O acordo entre Partido da Liberdade (FPÖ) e o Partido Popular (OVP) já foi celebrado e aprovado pelo Presidente austríaco, Alexander Van der Bellen, e nasceu depois como conclusão das eleições do passado dia 15 de Outubro.

Sebastian Kurz chegou a líder do OVP apenas cinco meses antes das eleições e levou o partido até ao topo das intenções de voto com 31,5%, tornando-se o protagonista da viragem à direita do panorama político austríaco.

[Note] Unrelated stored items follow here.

-- ==== Sys2Proof/Machine/Streams.lean ====
section
/-!
DEFINITION. SCAN and STATE_STEP (R350 to R371). The P values that SCAN keeps in its work area, whose layout is not given, stand in the
running command (log 13); the work area itself is undefined from the first step on (R363).
-/
namespace Sys2Proof.Machine

/-! ### Slots of streams (R350, R353, R354, R355) -/

/-- The entry is a stream that was active after the last catch (R350). -/
def State.presentStream (s : State) (e : Nat) : Bool := (s.entry e).kind == 1 && s.stateBefore e == 2

/-- A state block is being moved, in whole or in part (R370, R371). -/
def State.streamMoves (s : State) (e : Nat) : Bool :=
  let x := s.entry e
  s.objs.any (fun o => o.2.move.isSome && o.2.covers x.ctx x.dir x.blockSize)

/-- Slot words. -/
def State.slotWords (s : State) (ag : Agent) (ctx seq n : Nat) : Except Stop (List Nat) :=
  (List.range n).mapM (fun i => do
    let w ← s.readV ag ctx (seq + 4 * i) 4
    return leNat w)

/-- The slot of a stream: its slice and initial slice (R352, R355); `marks` has a bit for each marked element. -/
def State.streamSlot (s : State) (layer w marks : Nat) (reset : Bool) : Slot :=
  let e := bits w 0 14
  let x := s.entry e
  let live := s.presentStream e
  { id := e, live := live, flag := if live then 0 else flAbsent, len := x.len, count := bits w 14 9, fmt := x.fmt, stride := x.stride
    tpp := 0, base := x.dir + layer * x.stride, init := if x.init = 0 then 0 else x.init + layer * x.stride
    marks := marks ||| b2n (reset && x.reset == 1) }

/-- The checks of R353 and R354 on the slots, the context first; `reserved` are the reserved bits of their words, `elems` the elements of a
slice that are used. -/
def State.streamsOk (s : State) (ctx layer : Nat) (reserved : Nat) (ws : List Nat) (elems : Nat) : Except Decoded Unit := do
  let ids := ws.map (fun w => bits w 0 14)
  need (ids.all (fun e => !s.presentStream e || (s.entry e).ctx == ctx)) stPermission
  need (distinct ids && ws.all (fun w => decide (w &&& reserved = 0)) &&
    ids.all (fun e => (s.entry e).state == 0 || (s.entry e).kind == 1) &&
    ids.all (fun e => !s.presentStream e || (decide (layer < (s.entry e).layers) &&
      decide (rowBytes (s.entry e).fmt elems ≤ (s.entry e).stride)))) stMalformed

/-- Elements `j0` to `j0 + n - 1` of the initial slice of a slot, +0 where INIT_PTR is 0 (R356). -/
def State.initVals (s : State) (ag : Agent) (ctx : Nat) (x : Slot) (j0 n : Nat) : Except Stop (List Word) :=
  if x.init = 0 then .ok (List.replicate n 0) else s.rowF32 ag ctx x.init 0 x.fmt f32One j0 n

/-- The narrowed write of a slice, with a scale of 1.0, and its counts (R206 to R208). -/
def State.sliceWrite (s : State) (ag : Agent) (ctx : Nat) (x : Slot) (j0 : Nat) (vs : List Word) :
    Except Stop (List Write × NarrowCount) :=
  s.rowWrite ag ctx x.base 0 x.fmt false f32One j0 vs

/-! ### References and advances (R360, R368, R369) -/

/-- A slot of STATE_STEP advances: it is present and its COUNT is 1. -/
def Slot.moves (x : Slot) : Bool := x.live && x.count == 1

/-- A command on streams. -/
def onStreams (r : Run) : Bool := fieldLE r.raw 0 1 == 0x30 || fieldLE r.raw 0 1 == 0x31

/-- References that a running command holds (R369): those of its present slots whose writes are not visible yet. -/
def streamRefs (r : Run) : List Nat :=
  if onStreams r then (r.slots.zipIdx.filter (fun x => x.1.live && !r.done.contains x.2)).map (fun x => x.1.id) else []

/-- The references that the running commands hold on an entry; a pre-empted command keeps those it had (R369). -/
def State.heldRefs (s : State) (e : Nat) : Nat :=
  (s.cores.map (fun c => match c.2.run with | some r => (streamRefs r).count e | none => 0)).sum +
    (s.saved.map (fun a => match a.2.what.run with | some r => (streamRefs r).count e | none => 0)).sum

/-- References whose command has failed or been abandoned, or whose slot is done, are dropped (R369). -/
def State.settleRefs (s : State) : State :=
  ((s.rosterIds.map s.entry).filter (fun x => x.kind == 1 && x.refs != 0 && decide (s.heldRefs x.id < x.refs))).foldl
    (fun (t : State) x => (List.range (x.refs - s.heldRefs x.id)).foldl (fun (u : State) _ => u.dropStream x.id) t) s

/-- The advance that a slot of a command records, under COMMIT (R360, R368). -/
def slotAdvance (r : Run) (x : Slot) : Option Nat :=
  if fieldLE r.raw 0 1 = 0x30 then (if bitOf (fieldLE r.raw 77 1) 2 && x.live then some x.count else none)
  else if bitOf (fieldLE r.raw 77 1) 1 && x.moves then some 1 else none

/-- The slots whose rows a seat's command has written: their writes are visible now, so each records its advance and gives up its
reference. -/
def State.settleSlots (s : State) (i : Nat) : State :=
  match (s.core i).run with
  | none => s
  | some r =>
    let new := r.fin.filter (fun k => !r.done.contains k)
    if new.isEmpty then s
    else
      let t := new.foldl (fun (u : State) k =>
        match slotAdvance r (r.slots.getD k default) with
        | some v => u.recordAdvance (r.slots.getD k default).id v
        | none => u) s
      (t.updCore i (fun c => { c with run := some { r with done := r.done ++ new } })).settleRefs

/-- Rows are written whose writes are not visible yet: the next slot waits for them, so that each slot's visibility is its own (log 26). -/
def Run.unsettled (r : Run) : Bool := r.fin.any (fun k => !r.done.contains k)

/-- A step of a command on streams has ended. -/
def State.afterStep (s : State) (i : Nat) : State :=
  (if (s.core i).out = 0 ∧ (s.core i).error.isNone then s.settleSlots i else s).settleRefs

/-- Every write of a seat's command is visible (R142, R285, R299, R360, R368): what it tells the roster is recorded, and a command that
has run its last step ends. -/
def State.runVisible (s : State) (i : Nat) (_b : Block) (r : Run) : State :=
  if onStreams r then
    let t := s.settleSlots i
    if r.closing then t.endCommand i (runFlags r) else t
  else if r.closing then
    (if fieldLE r.raw 0 1 = 0x19 ∧ bitOf (fieldLE r.raw 65 1) 5 then s.acceptFinish r else s.attnFinish r).endCommand i (runFlags r)
  else s

/-- Decodes a command on streams: present slots are touched and take a reference (R307, R350, R369). -/
def State.decodeStreams (s : State) (i : Nat) (plan : List Byte → Nat) (f : Block → List Byte → Decoded) : State :=
  let named := (s.namedSlots i f plan 80).filter (fun e => s.presentStream e)
  let t := named.foldl (fun (u : State) e => u.touchEntry e) (s.decodeWith i f)
  match (s.core i).run, (t.core i).run with
  | none, some r => (r.slots.filter (fun x => x.live)).foldl (fun (u : State) x => (u.touchEntry x.id).holdStream x.id) t
  | _, _ => t

/-! ### SCAN -/

def scanFields : List (Nat × Nat) :=
  idFields ++ [(32, 12), byteSpan 6 2, (64, 24), (96, 24), byteSpan 20 2, byteSpan 24 32, byteSpan 64 13, (616, 3), byteSpan 80 16,
    (768, 24), byteSpan 104 8]

/-- The checks of R34 and R353 on the fields alone. -/
def scanOk (raw : List Byte) : Bool :=
  let ld (ptr o fmt : Nat) : Bool := ptr == 0 || strideOk (fieldLE raw o 4) fmt (planN raw)
  onlyFields raw scanFields && ptrsOk raw [24, 32, 40, 48, 80, 88, 104] && decide (fmtA raw ≤ 3) && decide (fmtB raw ≤ 3) && decide (fmtC raw ≤ 3) &&
  decide (scaleBase raw ≤ 65532) && decide (1 ≤ planM raw) && decide (planM raw ≤ 256) &&
  ld (aPtr raw) 64 (fmtA raw) && ld (bPtr raw) 68 (fmtB raw) && ld (cPtr raw) 72 (fmtC raw)

/-- Steps of each group of 128 channels of a slot: ⌈COUNT / 64⌉ compose steps and an apply step (R362); an absent slot's +0 rows go 64 to
a step (log 26). -/
def groupSteps (tt : Nat) (x : Slot) : Nat := if x.live then ceilDiv x.count 64 + 1 else ceilDiv tt 64

/-- Steps of a slot. -/
def scanSteps (w tt : Nat) (x : Slot) : Nat := ceilDiv w 128 * groupSteps tt x

/-- Decode of SCAN (R131, R353, R354, R371). The shape record and all its slot words are read first, then the contexts are checked, then
the other items of R353 (its own order, which leaves the work area for point 2). -/
def State.decodeScan (s : State) (i : Nat) (b : Block) (raw : List Byte) : Except Decoded Run := do
  let ag := Agent.core i
  need (scanOk raw) stMalformed
  let dims ← access (s.shapeOf ag b.ctx raw [planB raw, planM raw, planN raw])
  let n := dims.getD 0 0
  let tt := dims.getD 1 0
  let w := dims.getD 2 0
  let ws ← access (s.slotWords ag b.ctx (fieldLE raw 80 8) n)
  let layer := fieldLE raw 76 1
  s.streamsOk b.ctx layer (2 ^ 32 - 2 ^ 23) ws (fieldLE raw 96 3 + planN raw)
  let work := fieldLE raw 104 8
  need (work % 64 == 0) stMalformed
  let own ← access (s.ownScratch i b.ctx work 267264)
  need own stMalformed
  let bitmaps ← (List.range ws.length).mapM (fun k => do
    if fieldLE raw 88 8 = 0 then return 0
    let m ← access (s.readV ag b.ctx (fieldLE raw 88 8 + 32 * k) 32)
    return leNat m)
  let sc ← s.readScalesOf ag b.ctx raw (fmtA raw) (some (fmtB raw)) 0 (if cPtr raw = 0 then none else some (fmtC raw))
  let slots := (ws.zip bitmaps).map (fun p => s.streamSlot layer p.1 p.2 (bitOf (fieldLE raw 77 1) 1))
  if slots.any (fun x => x.live && s.streamMoves x.id) then throw .stall
  need (decide (n ≤ planB raw) && decide (tt ≤ planM raw) && decide (w ≤ planN raw) && slots.all (fun x => decide (x.count ≤ tt))) stShape
  if n = 0 ∨ tt = 0 ∨ w = 0 then throw (.done flZeroShape)
  return { emptyRun raw with
    m := n, n := w, k := tt, b := 1, steps := (slots.map (scanSteps w tt)).sum, sc := sc, slots := slots, areas := [(work, 267264)]
    flags := slots.foldl (fun f x => f ||| x.flag) 0 }

/-- An element of the scan: whether it is cut, then a and b of each channel (R356). -/
def cutOf (p : List Word) : Bool := p.headD 0 != 0
def aOf (p : List Word) (w : Nat) : Word := p.getD (1 + 2 * w) 0
def bOf (p : List Word) (w : Nat) : Word := p.getD (2 + 2 * w) 0

/-- join of R356 over the channels of a group. -/
def joinElem (n : Nat) (q r : List Word) : List Word :=
  if cutOf r then r
  else q.headD 0 :: (List.range n).flatMap (fun w => [fmul (aOf r w) (aOf q w), ffma (aOf r w) (bOf q w) (bOf r w)])

/-- cut_apply of R356. -/
def cutApply (p : List Word) (h : List Word) : List Word :=
  h.zipIdx.map (fun x => if cutOf p then bOf p x.2 else ffma (aOf p x.2) x.1 (bOf p x.2))

/-- p[t] of R356. -/
def scanElem (marked : Bool) (xs ys h0 : List Word) : List Word :=
  if marked then 1 :: (List.range xs.length).flatMap (fun w => [0, ffma (xs.getD w 0) (h0.getD w 0) (ys.getD w 0)])
  else 0 :: (List.range xs.length).flatMap (fun w => [xs.getD w 0, ys.getD w 0])

/-- The compose step of elements t0 on: P follows p in segments of 16 (R356). -/
def composeFrom (n : Nat) : List (List Word) → List (List Word) → List (List Word)
  | done, [] => done
  | done, p :: t =>
    composeFrom n (done ++ [if done.length % 16 = 0 then p else joinElem n (done.getLastD p) p]) t

/-- The apply step: the states of every element (R356); `h` is what the segment starts from, `last` the latest state. -/
def applyAll : Nat → List Word → List Word → List (List Word) → List (List Word)
  | _, _, _, [] => []
  | t, h, last, p :: rest =>
    let h := if t % 16 = 0 then last else h
    let y := cutApply p h
    y :: applyAll (t + 1) h y rest

/-- Where a step of a SCAN stands: slot, index, group, step within the group, and whether it is the slot's last. -/
structure ScanAt where
  slot  : Slot
  idx   : Nat
  group : Nat
  step  : Nat
  last  : Bool

/-- The place of step `k` of a SCAN (R362). -/
def scanAt (w tt : Nat) : List (Slot × Nat) → Nat → Option ScanAt
  | [], _ => none
  | (x, i) :: t, k =>
    let n := scanSteps w tt x
    let per := max 1 (groupSteps tt x)
    if k < n then some { slot := x, idx := i, group := k / per, step := k % per, last := k + 1 == n } else scanAt w tt t (k - n)

/-- The row of b, of a and of the output of an element (R352); the stride of an operand whose pointer is 0 is ignored (R353). -/
def scanRows (raw : List Byte) (i t : Nat) : Nat × Nat × Nat :=
  let n := i * planM raw + t
  (bPtr raw + n * strideFor (bPtr raw) (fieldLE raw 68 4),
   aPtr raw + (if bitOf (fieldLE raw 77 1) 0 then i else n) * strideFor (aPtr raw) (fieldLE raw 64 4),
   cPtr raw + n * fieldLE raw 72 4)

/-- A step of SCAN on a group of channels of a present slot: a compose step, or the apply step, which writes the outputs and the slice. A
slot with COUNT 0 writes nothing (R358). -/
def State.scanGroup (s : State) (i : Nat) (b : Block) (r : Run) (x : Slot) (idx g k : Nat) : Except Stop StepOut := do
  let ag := Agent.core i
  let raw := r.raw
  let w0 := 128 * g
  let n := min 128 (r.n - w0)
  let off := fieldLE raw 96 3
  let chunks := ceilDiv x.count 64
  if x.count = 0 then return { writes := [], locals := [], run := r, scrub := true }
  let h0 ← s.initVals ag b.ctx x (off + w0) n
  if k < chunks then
    let old := if k = 0 then [] else r.parts
    let ps ← (List.range (min 64 (x.count - 64 * k))).mapM (fun d => do
      let t := 64 * k + d
      let (vb, va, _) := scanRows raw idx t
      let xs ← s.rowF32 ag b.ctx va 0 (fmtA raw) r.sc.a w0 n
      let ys ← s.rowF32 ag b.ctx vb 0 (fmtB raw) r.sc.b w0 n
      return scanElem (bitOf x.marks t) xs ys h0)
    return { writes := [], locals := [], scrub := true, run := { r with parts := composeFrom n old ps } }
  let h ← s.rowF32 ag b.ctx x.base 0 x.fmt f32One (off + w0) n
  let hs := applyAll 0 h h r.parts
  let outs ← if cPtr raw = 0 then pure [] else hs.zipIdx.mapM (fun y =>
    s.rowWrite ag b.ctx (scanRows raw idx y.2).2.2 0 (fmtC raw) r.sc.sat r.sc.c w0 y.1)
  let o := joinRows outs
  let slice ← s.sliceWrite ag b.ctx x (off + w0) (hs.getLastD h)
  let cnt : NarrowCount := { sat := 0, inf := slice.2.inf, nan := slice.2.nan, amax := 0 }
  return { writes := o.1 ++ slice.1, locals := [], scrub := true, run := { r with parts := [], cnt := (r.cnt.add o.2).add cnt } }

/-- A step of an absent slot: +0 in up to 64 of its output rows, over a group of channels (R359). -/
def State.scanAbsent (s : State) (i : Nat) (b : Block) (r : Run) (idx g k : Nat) : Except Stop StepOut := do
  let raw := r.raw
  let w0 := 128 * g
  let ws ← if cPtr raw = 0 then pure [] else (List.range (min 64 (r.k - 64 * k))).mapM (fun d =>
    s.zeroWrite (.core i) b.ctx (scanRows raw idx (64 * k + d)).2.2 (fmtC raw) w0 (min 128 (r.n - w0)))
  return { writes := ws.flatten, locals := [], scrub := true, run := r }

/-- A step of SCAN. -/
def State.stepScan (s : State) (i : Nat) (b : Block) (r : Run) : State :=
  if r.unsettled then s
  else match scanAt r.n r.k r.slots.zipIdx r.step with
    | none => s
    | some p =>
      let r := if p.last then { r with fin := r.fin ++ [p.idx] } else r
      let out := if p.slot.live then s.scanGroup i b r p.slot p.idx p.group p.step else s.scanAbsent i b r p.idx p.group p.step
      (s.stepDone i b (some (scaleBase r.raw + 3)) (fieldLE r.raw 104 8, 267264) (fun t _ => t.settleSlots i) out).afterStep i
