/-- The operation names a LOCAL span. -/
def usesLocal (d : List Byte) : Bool := rOp d != 3 || rLocal d != 0

/-- An operation ready to go: its packets, the token of a PUT_SIGNAL as a global physical address, the source bytes of a PUT. -/
structure RemPlan where
  parts : List RemPart
  sig   : Nat
  data  : List Byte
  deriving DecidableEq, Repr, Inhabited

/-- Two lists of parts share a byte. -/
def partsMeet (xs ys : List RemPart) : Bool := xs.any (fun x => ys.any (fun y => overlaps x.gpa x.n y.gpa y.n))

/-- What R34 and R554 forbid of a translated descriptor. -/
def State.remoteBad (s : State) (d : List Byte) (ps ls gs : List RemPart) : Bool :=
  let n := remoteBytes d
  !onlyFields d (remoteFields d) || !ptrsOk d [8, 16] || (rOp d == 1 && !ptrsOk d [40]) ||
  (rOp d != 3 && decide (16777216 < rLength d)) ||
  ls.any (fun p => !s.isHere p) ||
  (usesLocal d && decide (0 < n) && overlaps (rDst d) n (rLocal d) n) || partsMeet ps ls ||
  (rOp d == 3 && (rDst d % n != 0 || decide (3 < rAop d) || (rAop d == 1 && rWide d))) ||
  (rOp d == 1 && (rInc d == 0 || (match gs with
    | g :: _ => (regionOf (gpaLocal g.gpa)).1 != .tokens || ps.any (fun p => gpaDev p.gpa != gpaDev g.gpa)
    | [] => true)))

/-- The accesses that this device serves itself can be made now: none of them waits for its memory or for the host. -/
def State.hereReady (s : State) (ag : Agent) (ctx : Nat) (read : Bool) : List RemPart → Except Stop Unit
  | [] => .ok ()
  | p :: t =>
    if !s.isHere p then s.hereReady ag ctx read t
    else if s.partWaits p then .error .wait
    else if read then
      match s.readGpa ag ctx p.gpa p.n with
      | .error (.need g n) => .error (.need g n)
      | _ => s.hereReady ag ctx read t
    else s.hereReady ag ctx read t

/-- Prepares an operation (R554): the checks of R475 on DST, LOCAL and SIGNAL_PTR in this order, then those of R554, then the source
bytes of a PUT, or the place of what comes back. -/
def State.remotePlan (s : State) (ag : Agent) (ctx : Nat) (d : List Byte) : Except Stop RemPlan := do
  let n := remoteBytes d
  let ps ← s.partsOf ctx (rDst d) n (if rOp d = 2 then .read else if rOp d = 3 then .atomic else .write)
  let ls ← if usesLocal d then s.partsOf ctx (rLocal d) n (if rOp d < 2 then .read else .write) else .ok []
  let gs ← if rOp d = 1 then s.partsOf ctx (rSignal d) 4 .write else .ok []
  if s.remoteBad d ps ls gs then .error (.fail stMalformed 0 false)
  s.hereReady ag ctx (rOp d == 2) ps
  if rOp d < 2 then do
    let data ← s.readV ag ctx (rLocal d) n
    return { parts := ps, sig := (gs.head?.map (fun g => g.gpa)).getD 0, data := data }
  else do
    if usesLocal d then s.checkWrites ctx [{ va := rLocal d, data := leBytes 0 n }]
    return { parts := ps, sig := 0, data := [] }

/-! ### The operation leaves (R552, R555, R556, R560) -/

/-- A part of a PUT: written here, or sent. -/
def State.putPart (s : State) (op ctx : Nat) (sched : Bool) (data : List Byte) (p : RemPart) : State :=
  if s.isHere p then
    let r := s.serveWrite s.dev ctx (gpaLocal p.gpa) p.wop sched ((data.drop p.off).take p.n)
    r.state.answer op (gpaLocal p.gpa) s.dev r.status
  else s.putParts op ctx sched data [p]

/-- A part of a GET: read here and written at LOCAL, or asked for. -/
def State.getPart (s : State) (ag : Agent) (op ctx : Nat) (sched : Bool) (base : Nat) (p : RemPart) : State :=
  if s.isHere p then
    match s.readGpa ag ctx p.gpa p.n with
    | .ok b => ((s.noteRead p.gpa p.n).writeV (.agent ag) ctx (base + p.off) sched b).answer op (gpaLocal p.gpa) s.dev stSuccess
    | .error e => (s.undefineLocal ctx (base + p.off) p.n).answer op (gpaLocal p.gpa) s.dev
        (match e with | .fail st _ _ => st | _ => stBus)
  else s.getParts op ctx sched base [p]

/-- A crew that issues an operation which writes drops the sectors it writes from its read cache (R395). -/
def State.rcParts (s : State) (owner : Owner) (parts : List RemPart) : State :=
  parts.foldl (fun (t : State) p => t.rcWrite owner p.gpa p.n) s

/-- PUT. -/
def State.runPut (s : State) (owner : Owner) (ctx : Nat) (sched : Bool) (pl : RemPlan) : State :=
  let s := s.rcParts owner pl.parts
  let (op, s) := s.openOp owner ctx pl.parts.length sched false none
  pl.parts.foldl (fun (t : State) p => t.putPart op ctx sched pl.data p) s
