-- ==== Sys2Proof/Certificates/Slice0/Obligations.lean ====
section
/-!
DEFINITION. The statements about this model, for the provers.
-/
open Sys2Proof Sys2Proof.Machine

/-- R52, R66, R748. RUN in STOPPED, with the stroke unit enabled and the parameters in range: the unit is ARMED, the counters of R748
and STK_GO_FAULT are clear, and nothing else that software reads changes but the power state when the module was in EASY. CLEAR_RUN
in ARMED: the unit is STOPPED and every READY record is clear. ENTER_STOPPED, in the stroke that STOP named, with recovery work at a
boundary (R70): the unit is STOPPED. Both change no other register but those of a table swap that was pending. -/
def Obligations.StrokeUnitArmsAndStops : Prop :=
  (∀ s : State, s.railsUp = true → s.stkState = 0 → s.blk .stk = 1 → s.stkParamsOk = true → (∀ c, c < 16 → s.coxParamsOk c = true) →
    ∃ t, exec .run s = .next t ∧ t.stkState = 1 ∧ t.rd STK_STRETCH_TOTAL = 0 ∧ t.rd STK_STRETCH_COUNT = 0 ∧
      t.rd STK_STRAY_COUNT = 0 ∧ t.rd STK_LATE_MASK_MASK = 0 ∧ t.rd STK_GO_FAULT_VALID = 0 ∧ s.sameStore t ∧
      s.sameRegsBut t [STK_STAT_STATE.key 0 0, STK_STRETCH_TOTAL.key 0 0, STK_STRETCH_COUNT.key 0 0, STK_STRAY_COUNT.key 0 0,
        STK_LATE_MASK_MASK.key 0 0, STK_GO_FAULT_DEV.key 0 0, STK_GO_FAULT_CAUSE.key 0 0, STK_GO_FAULT_READY_COUNT.key 0 0,
        STK_GO_FAULT_VALID.key 0 0, PWR_STAT_STATE.key 0 0, LOG_DROPPED.key 0 0]) ∧
  (∀ s : State, s.railsUp = true → s.stkState = 1 →
    ∃ t, exec .clearRun s = .next t ∧ t.stkState = 0 ∧ (∀ w, w < 16 → t.rd STK_READY_MAP 0 w = 0) ∧ s.sameStore t ∧
      s.sameRegsBut t (STK_STAT_STATE.key 0 0 :: PWR_STAT_STATE.key 0 0 :: LOG_DROPPED.key 0 0 ::
        ((List.range 16).map (fun w => STK_READY_MAP.key 0 w) ++ swapKeys))) ∧
  (∀ s : State, s.railsUp = true → s.stkState = 2 → s.stk.ended = true → s.stk.stopping = some s.stroke →
    (∀ c, c < 16 → (s.cox c).late = false) → s.atBoundary = true →
    ∃ t, exec .enterStopped s = .next t ∧ t.stkState = 0 ∧ (∀ w, w < 16 → t.rd STK_READY_MAP 0 w = 0) ∧ s.sameStore t ∧
      s.sameRegsBut t (STK_STAT_STATE.key 0 0 :: ((List.range 16).map (fun w => STK_READY_MAP.key 0 w) ++ swapKeys)))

Christian Kern, actual Chanceler pelos Sociais Democratas e segundo nas eleições, ainda expressou a sua vontade da historicamente improvável coligação com o partido de extrema-direita, FPO (terceiro), mas esta sexta-feira o processo concluiu-se com os outros dois intervenientes.

Foto via FlickrUniã

A coligação foi possível depois do FPO garantir que abdicava da intenção de fazer um referendo à presença da Áustria na UE, mas as políticas conservadoras devem marcar o programa de Governo nos próximos anos. Sebastian Kurz elogiou o líder do FPO, Heinz-Christian Strache, pela sua criatividade e desejo de mudar a Áustria, a que este respondeu dizendo que o seu partido não fará a vida do OVP nada fácil.

O FPO, que liderou as sondagens durante grande parte do ano, tinha sido anteriormente criticado pelo agora líder da coligação, Sebastian Kurz, pelas suas associações a movimentos eurocépticos e de ideais extremistas como a Frente Nacional francesa ou a Liga do Norte Italiana.

A questão da União Europeia tinha dupla importância na viabilização desta coligação, quer por parte do OVP, quer por parte do Presidente da República. Ao abdicar do referendo pela saída da UE e da sua oposição às sanções económicas à Rússia, o Partido da Liberdade volta à cúpula do poder depois de mais uma de década arredado.

A Áustria foi até Maio deste ano governada em coligação entre os Sociais Democratas (SPO) e o Partido Popular (OVP), com o líder do partido democrata como responsável de Governo, mas nos últimos meses tudo mudou com um incompatibilizar de posições entre os dois partidos. Na próxima legislatura, Sebastian Kurz já disse aos jornalistas que o seu foco será a redução de impostos e reformulação da segurança.

O discurso anti-emigração e duro em relação às questões dos refugiados, e a mão dada a um partido muitas vezes associado ao novo racista e xenófobo (e descrito como consequente de partidos Nazis numa fase pós-Segunda Guerra Mundial), são os prenúncios para o governo do agora líder mais jovem da União Europeia.